Dai costumi della Pescucci capiamo di trovarci verso la fine degli anni trenta, e non nel primo '900, a sottolineare la drammaticità moderna della storia. Sia le scene che i costumi hanno la predominanza dei colori "bruciati", marrone, grigio, tortora, nero, bianco. La cuffietta rossa del bambino è l'unica macchia di colore in tutta l'opera.
Al contrario dell'opera Italiana, in cui la diversa ripartizione dei vari registri canori caratterizza subito il personaggio, lo identifica immediatamente in buono, cattivo, paterno, amichevole, per Jenufa si hanno i ruoli predominanti che hanno lo stesso registro: sia Jenufa che Kostelnicka sono soprano, credo che sia un voler sottolineare la loro condizione di "figliastre" entrambe, così come Steva e Laca sono tenori, fratellastri tra di loro. La differenziazione dei ruoli si ha dal diverso modo di cantare, dal loro porgersi all'ascoltatore. Jenufa è un opera di sentimenti femminili, è teatro fatto musica, è parola musicata, è un frammentario eppure omogeneo dispiegarsi di sonorità che ti tengono desta l'attenzione, è il dipanarsi di una storia modernissima e straziante, è una commedia verista, è cinema nel teatro e la protagonista principale è senza dubbio Kostelnicka.
Ieri ho visto per la prima volta una cantante che mi rimarrà nel cuore: Kathryn Harries. Questa signora ha unito a una bellissima voce, sempre ferma pur dovendo spingersi spesso in un registro acuto, una capacità eccezionale di recitazione; è stata veramente Kostelnicka, è stata una donna dura e inaridita dalla vita che non vuole che la figliastra commetta i suoi errori, una donna tormentata che decide di uccidere un bambino per il bene di Jenufa, una donna che recita con il canto, che canta con il corpo. Ha i gesti misurati, il tormento lo leggi nel suo modo di camminare, di muoversi, dalla severità dei suoi atteggiamenti e anche dal suo canto, fermo, risoluto e musicale assieme; a lei sono andate i maggiori applausi.
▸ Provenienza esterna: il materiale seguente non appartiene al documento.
-- ==== Sys2Proof/Machine/Mladas.lean ====
section
/-!
DEFINITION. The mladas language (R10, R99 to R107): words and statements of a line, expressions, literals, and the one
instruction that a statement stands for. Programs of many lines are in Assemble.lean.
-/

namespace Sys2Proof.Mladas

open Sys2Proof Sys2Proof.Machine Sys2Proof.Bof

/-- Why the assembler refuses a source (R99 to R122). -/
inductive Err where
  | lexical | statement | expression | reservedName | unknownName | unknownMnemonic | unknownSuffix | operand
  | fieldUnknown | fieldTwice | fieldRange | literal | twoLiterals | route | maskNegated | maskInCtl
  | format | illegal (b : Bad) | relocation | target | division | overflow | value
  | directive | sectionKind | nesting | noProcedure | fallsThrough | runTooLong (row : Nat) | notLast | latch | namedRange
  | blockTooLong | liveRange | duplicate | globalUndefined | externDefined | unknownKey | missingKey | tooMany
  | wrongEngine | unsettled
  deriving DecidableEq, Repr

/-! ## Words of a line (R10, R99) -/

/-- Words of a line: names in lower case, numbers as written, strings, and single marks. -/
inductive Tok where
  | word (s : String) | num (s : String) | str (s : String) | mark (c : Char)
  deriving DecidableEq, Repr

def wordChar (c : Char) : Bool := c.isAlphanum || c = '_'

/-- The words of a line; a comment ends it. -/
def lexLine : Nat → List Char → Except Err (List Tok)
  | _, [] => .ok []
  | 0, _ => .error .lexical
  | n + 1, c :: cs =>
    if c = ';' || (c = '/' && cs.head? = some '/') then .ok []
    else if c = ' ' || c = '\t' || c = '\r' then lexLine n cs
    else if c = '"' then do
      let s := cs.takeWhile (· ≠ '"')
      let rest := cs.drop s.length
      if rest.isEmpty then .error .lexical
      let ts ← lexLine n (rest.drop 1)
      return .str (String.ofList s) :: ts
    else if wordChar c then do
      let s := (c :: cs).takeWhile wordChar
      let ts ← lexLine n ((c :: cs).drop s.length)
      let w := String.ofList (s.map Char.toLower)
      return (if c.isDigit then .num w else .word w) :: ts
    else do
      let ts ← lexLine n cs
      return .mark c :: ts

/-- The lines of a source. -/
def linesOf (cs : List Char) : List (List Char) :=
  let (done, last) := cs.foldr (fun c (acc : List (List Char) × List Char) =>
    if c = '\n' then (acc.2 :: acc.1, []) else (acc.1, c :: acc.2)) ([], [])
  last :: done

def digitVal (c : Char) : Option Nat :=
  if c.isDigit then some (c.toNat - '0'.toNat)
  else if 'a' ≤ c && c ≤ 'f' then some (c.toNat - 'a'.toNat + 10) else none

def digits (base : Nat) (cs : List Char) : Option Nat :=
  if cs.isEmpty then none
  else cs.foldl (fun a c => do let v ← a; let d ← digitVal c; if d < base then some (v * base + d) else none) (some 0)

/-- A decimal, 0x or 0b constant (R107). -/
def constOf (s : String) : Except Err Nat :=
  let r := match s.toList with
    | '0' :: 'x' :: ds => digits 16 ds
    | '0' :: 'b' :: ds => digits 2 ds
    | ds => digits 10 ds
  match r with | some v => .ok v | none => .error .expression

/-! ## Expressions (R107) -/

inductive BinOp where
  | or | xor | and | shl | shr | add | sub | mul | div | mod
  deriving DecidableEq, Repr

inductive Expr where
  | num (v : Nat) | sym (s : String) | here | neg (a : Expr) | inv (a : Expr) | bin (o : BinOp) (a b : Expr)
  deriving DecidableEq, Repr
Jenufa è Patricia Racette, molto brava, bella voce, dolce al confronto di Kostelnicka, amorosa con Steva e sofferente con Laca alla fine dell'opera. Ha straziato il cuore, soprattutto al pubblico femminile, quando si accorge che nella culla il suo bambino non c'è più e si illude che la matrigna lo abbia portato al mulino per farlo vedere a Steva. Ottimi Peter Straka e Torsten Kerl, così come il resto della compagnia. Vorrei anche dire che tutti i personaggi erano fisicamente credibili; attori e non solo cantanti.
Un plauso particolare a Bruno Bartoletti, un direttore che ama questo repertorio e ce lo rende con l'entusiasmo di un ragazzo. Ha anche il sorriso di un ragazzo felice: così mi è apparso quando è salito sul palcoscenico a ringraziare.
Vorrei finire con una frase di Milan Kundera riportata sul programma di sala: "Janàcek ha scoperto il mondo della prosa".